#### WHAT THIS TASK INVOLVES
The line containing "check of R65. -/" marks the end: restate word for word every line from the first line of the entries below through that one.

#### Stored items
◆ ◆ ◆ ◆
-- ==== Sys2Proof/Tests/Slice0.lean ====
section
/-! SUPPORT. Small tests, each expected result taken from the spec, and the witnesses: for every statement with hypotheses, a concrete state and operands that meet them, for each of its clauses. -/

namespace Sys2Proof.Tests

open Sys2Proof Sys2Proof.Machine

set_option Elab.async false

/-! ### Well-formedness: an ill-formed term for each check -/

theorem test_wellFormed_request_too_long : (Instr.attach 0 7 (List.replicate 1023 0)).wellFormed = false := by decide +kernel
theorem test_wellFormed_request_longest : (Instr.query 15 7 (List.replicate 1022 0)).wellFormed = true := by decide +kernel
theorem test_wellFormed_command_too_long : (Instr.status 7 (List.replicate 1023 0)).wellFormed = false := by decide +kernel
theorem test_wellFormed_unknown_request_code : (Instr.unknownRequestCode 0 0x10 7 []).wellFormed = false := by decide
theorem test_wellFormed_unknown_request_length :
    (Instr.unknownRequestCode 0 0x11 7 (List.replicate 1023 0)).wellFormed = false := by decide +kernel
theorem test_wellFormed_unknown_command_code : (Instr.unknownCommandCode 0x12 7 []).wellFormed = false := by decide
theorem test_wellFormed_unknown_command_length :
    (Instr.unknownCommandCode 0x13 7 (List.replicate 1023 0)).wellFormed = false := by decide +kernel
theorem test_wellFormed_unknown_rows :
    (Instr.unknownRequestCode 0 0x11 7 []).wellFormed ∧ (Instr.unknownCommandCode 0x13 7 []).wellFormed := by decide
/-- The table gives no row any bits (log 1). -/
theorem test_no_word_spells_a_command : decodeTableWord 32 0xFFFFFFFF = none := rfl

/-! ### Checks and codings -/

/-- The catalogued check value of the CRC-16 of section 11.1 (divisor 1021H, start FFFFH). -/
theorem test_crc16 : crc16 [0x31, 0x32, 0x33, 0x34, 0x35, 0x36, 0x37, 0x38, 0x39] = 0x29B1 := by decide +kernel
/-- The catalogued check value of the 32-bit check of R65. -/
theorem test_crc32 : crc32 [0x31, 0x32, 0x33, 0x34, 0x35, 0x36, 0x37, 0x38, 0x39] = 0xCBF43926 := by decide +kernel
theorem test_packed_decimal : bcdBytes 3 10115 = [0x01, 0x01, 0x15] ∧ bcdNat [0x01, 0x01, 0x15] = some 10115 ∧ bcdNat [0x0A] = none := by
  decide
theorem test_signed_field : leInt 3 (-5) = [0xFB, 0xFF, 0xFF] ∧ signedOf 24 0xFFFFFB = -5 ∧ signedOf 24 0x7FFFFF = 8388607 := by
  decide
/-- Chapter 7, worked example: the numbers of serials 12,345 and 12,346 at office 40312. -/
theorem test_item_numbers : itemNumber 40312 12345 = 40312000123450 ∧ itemNumber 40312 12346 = 40312000123468 := by decide +kernel

/-! ### Worked figures of the arithmetic -/

/-- Section 3.7: the settings of channel S2. -/
def scaleS2 : ScaleConfig :=
  { enabled := true, capacity := 30000, division := 2, calibratedZero := 120000, span := 6554, spikeLimit := 5000, band := 2,
    settle := 600 }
◆ ◆ ◆ ◆
#### RESULT OF THE EXERCISE
-- ==== Sys2Proof/Tests/Slice0.lean ====
section
/-! SUPPORT. Small tests, each expected result taken from the spec, and the witnesses: for every statement with hypotheses, a concrete state and operands that meet them, for each of its clauses. -/

namespace Sys2Proof.Tests

open Sys2Proof Sys2Proof.Machine

set_option Elab.async false

/-! ### Well-formedness: an ill-formed term for each check -/

theorem test_wellFormed_request_too_long : (Instr.attach 0 7 (List.replicate 1023 0)).wellFormed = false := by decide +kernel
theorem test_wellFormed_request_longest : (Instr.query 15 7 (List.replicate 1022 0)).wellFormed = true := by decide +kernel
theorem test_wellFormed_command_too_long : (Instr.status 7 (List.replicate 1023 0)).wellFormed = false := by decide +kernel
theorem test_wellFormed_unknown_request_code : (Instr.unknownRequestCode 0 0x10 7 []).wellFormed = false := by decide
theorem test_wellFormed_unknown_request_length :
    (Instr.unknownRequestCode 0 0x11 7 (List.replicate 1023 0)).wellFormed = false := by decide +kernel
theorem test_wellFormed_unknown_command_code : (Instr.unknownCommandCode 0x12 7 []).wellFormed = false := by decide
theorem test_wellFormed_unknown_command_length :
    (Instr.unknownCommandCode 0x13 7 (List.replicate 1023 0)).wellFormed = false := by decide +kernel
theorem test_wellFormed_unknown_rows :
    (Instr.unknownRequestCode 0 0x11 7 []).wellFormed ∧ (Instr.unknownCommandCode 0x13 7 []).wellFormed := by decide
/-- The table gives no row any bits (log 1). -/
theorem test_no_word_spells_a_command : decodeTableWord 32 0xFFFFFFFF = none := rfl

/-! ### Checks and codings -/

/-- The catalogued check value of the CRC-16 of section 11.1 (divisor 1021H, start FFFFH). -/
theorem test_crc16 : crc16 [0x31, 0x32, 0x33, 0x34, 0x35, 0x36, 0x37, 0x38, 0x39] = 0x29B1 := by decide +kernel
/-- The catalogued check value of the 32-bit check of R65. -/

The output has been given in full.